▶ **Task item**:
Count every line in the entries that follow where the word "refine" appears, then state only the total.

+++ Records provided

-- ==== Sys2Proof/Laws/SMap.lean ====
section
/-! SUPPORT. Laws of the sparse tables: what a read after a write gives, and that writing and filtering keep the canonical form. -/

namespace Sys2Proof

variable {α : Type}

@[simp] theorem SMap.get_nil (d : Nat → α) (k : Nat) : SMap.get d [] k = d k := rfl

theorem SMap.get_insert_same (d : Nat → α) (m : SMap α) (k : Nat) (v : α) : SMap.get d (SMap.insert m k v) k = v := by
  induction m with
  | nil => simp [SMap.insert, SMap.get]
  | cons e m ih =>
    obtain ⟨j, w⟩ := e
    simp only [SMap.insert]
    split
    · simp [SMap.get]
    · split
      · simp [SMap.get]
      · rename_i h
        simp only [SMap.get, if_neg (Ne.symm h)]
        exact ih

theorem SMap.get_insert_ne (d : Nat → α) (m : SMap α) {k j : Nat} (v : α) (h : j ≠ k) :
    SMap.get d (SMap.insert m k v) j = SMap.get d m j := by
  induction m with
  | nil => simp [SMap.insert, SMap.get, Ne.symm h]
  | cons e m ih =>
    obtain ⟨i, w⟩ := e
    simp only [SMap.insert]
    split
    · simp [SMap.get, Ne.symm h]
    · split
      · next hk => subst hk; simp [SMap.get, Ne.symm h]
      · simp only [SMap.get]
        split
        · rfl
        · exact ih

theorem SMap.get_erase_same (d : Nat → α) (m : SMap α) (k : Nat) : SMap.get d (SMap.erase m k) k = d k := by
  induction m with
  | nil => rfl
  | cons e m ih =>
    obtain ⟨j, w⟩ := e
    simp only [SMap.erase]
    split
    · exact ih
    · next h => simp only [SMap.get, if_neg h]; exact ih

theorem SMap.get_erase_ne (d : Nat → α) (m : SMap α) {k j : Nat} (h : j ≠ k) : SMap.get d (SMap.erase m k) j = SMap.get d m j := by
  induction m with
  | nil => rfl
  | cons e m ih =>
    obtain ⟨i, w⟩ := e
    simp only [SMap.erase]
    split
    · next hk => subst hk; simp only [SMap.get, if_neg (Ne.symm h)]; exact ih
    · simp only [SMap.get]
      split
      · rfl
      · exact ih

/-- A key reads as what was written last. -/
@[simp] theorem SMap.get_set_same [DecidableEq α] (d : Nat → α) (m : SMap α) (k : Nat) (v : α) : SMap.get d (SMap.set d m k v) k = v := by
  unfold SMap.set
  split
  · next h => rw [SMap.get_erase_same, h]
  · exact SMap.get_insert_same d m k v

/-- A write leaves every other key alone. -/
theorem SMap.get_set_ne [DecidableEq α] (d : Nat → α) (m : SMap α) {k j : Nat} (v : α) (h : j ≠ k) :
    SMap.get d (SMap.set d m k v) j = SMap.get d m j := by
  unfold SMap.set
  split
  · exact SMap.get_erase_ne d m h
  · exact SMap.get_insert_ne d m v h

theorem SMap.get_set [DecidableEq α] (d : Nat → α) (m : SMap α) (k j : Nat) (v : α) :
    SMap.get d (SMap.set d m k v) j = if j = k then v else SMap.get d m j := by
  split
  · next h => subst h; exact SMap.get_set_same d m j v
  · next h => exact SMap.get_set_ne d m v h

theorem SMap.mem_erase {m : SMap α} {k : Nat} {e : Nat × α} (h : e ∈ SMap.erase m k) : e ∈ m := by
  induction m with
  | nil => exact h
  | cons x m ih =>
    obtain ⟨j, w⟩ := x
    simp only [SMap.erase] at h
    split at h
    · exact List.mem_cons_of_mem _ (ih h)
    · rcases List.mem_cons.1 h with h | h
      · exact h ▸ List.mem_cons_self
      · exact List.mem_cons_of_mem _ (ih h)

theorem SMap.mem_insert {m : SMap α} {k : Nat} {v : α} {e : Nat × α} (h : e ∈ SMap.insert m k v) : e = (k, v) ∨ e ∈ m := by
  induction m with
  | nil => exact Or.inl (List.mem_singleton.1 h)
  | cons x m ih =>
    obtain ⟨j, w⟩ := x
    simp only [SMap.insert] at h
    split at h
    · exact List.mem_cons.1 h
    · split at h
      · exact (List.mem_cons.1 h).imp id (List.mem_cons_of_mem _)
      · rcases List.mem_cons.1 h with h | h
        · exact Or.inr (h ▸ List.mem_cons_self)
        · exact (ih h).imp id (List.mem_cons_of_mem _)

theorem SMap.wf_cons [DecidableEq α] {d : Nat → α} {k : Nat} {v : α} {m : SMap α} :
    SMap.wf d ((k, v) :: m) = true ↔ v ≠ d k ∧ (∀ e ∈ m, k < e.1) ∧ SMap.wf d m = true := by
  simp [SMap.wf, and_assoc]

theorem SMap.wf_erase [DecidableEq α] (d : Nat → α) {m : SMap α} (h : SMap.wf d m = true) (k : Nat) : SMap.wf d (SMap.erase m k) = true := by
  induction m with
  | nil => exact h
  | cons x m ih =>
    obtain ⟨j, w⟩ := x
    obtain ⟨h1, h2, h3⟩ := SMap.wf_cons.1 h
    simp only [SMap.erase]
    split
    · exact ih h3
    · exact SMap.wf_cons.2 ⟨h1, fun e he => h2 e (SMap.mem_erase he), ih h3⟩

theorem SMap.wf_insert [DecidableEq α] (d : Nat → α) {m : SMap α} (h : SMap.wf d m = true) (k : Nat) {v : α} (hv : v ≠ d k) :
    SMap.wf d (SMap.insert m k v) = true := by
  induction m with
  | nil => exact SMap.wf_cons.2 ⟨hv, by simp, rfl⟩
  | cons x m ih =>
    obtain ⟨j, w⟩ := x
    obtain ⟨h1, h2, h3⟩ := SMap.wf_cons.1 h
    simp only [SMap.insert]
    split
    · next hk =>
      refine SMap.wf_cons.2 ⟨hv, fun e he => ?_, h⟩
      rcases List.mem_cons.1 he with he | he
      · exact he ▸ hk
      · exact Nat.lt_trans hk (h2 e he)
    · split
      · next hk => subst hk; exact SMap.wf_cons.2 ⟨hv, h2, h3⟩
      · next hk1 hk2 =>
        refine SMap.wf_cons.2 ⟨h1, fun e he => ?_, ih h3⟩
        rcases SMap.mem_insert he with he | he
        · subst he; exact Nat.lt_of_le_of_ne (Nat.le_of_not_lt hk1) (fun x => hk2 x.symm)
        · exact h2 e he

/-- A write keeps the canonical form. -/
theorem SMap.wf_set [DecidableEq α] (d : Nat → α) {m : SMap α} (h : SMap.wf d m = true) (k : Nat) (v : α) : SMap.wf d (SMap.set d m k v) = true := by
  unfold SMap.set
  split
  · exact SMap.wf_erase d h k
  · next hv => exact SMap.wf_insert d h k hv

/-- Taking entries out keeps the canonical form. -/
theorem SMap.wf_filter [DecidableEq α] (d : Nat → α) {m : SMap α} (h : SMap.wf d m = true) (p : Nat × α → Bool) :
    SMap.wf d (List.filter p m) = true := by
  induction m with
  | nil => exact h
  | cons x m ih =>
    obtain ⟨j, w⟩ := x
    obtain ⟨h1, h2, h3⟩ := SMap.wf_cons.1 h
    simp only [List.filter]
    split
    · exact SMap.wf_cons.2 ⟨h1, fun e he => h2 e ((List.mem_filter.1 he).1), ih h3⟩
    · exact ih h3

end Sys2Proof
end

++++++

▶ **Final answer**:
2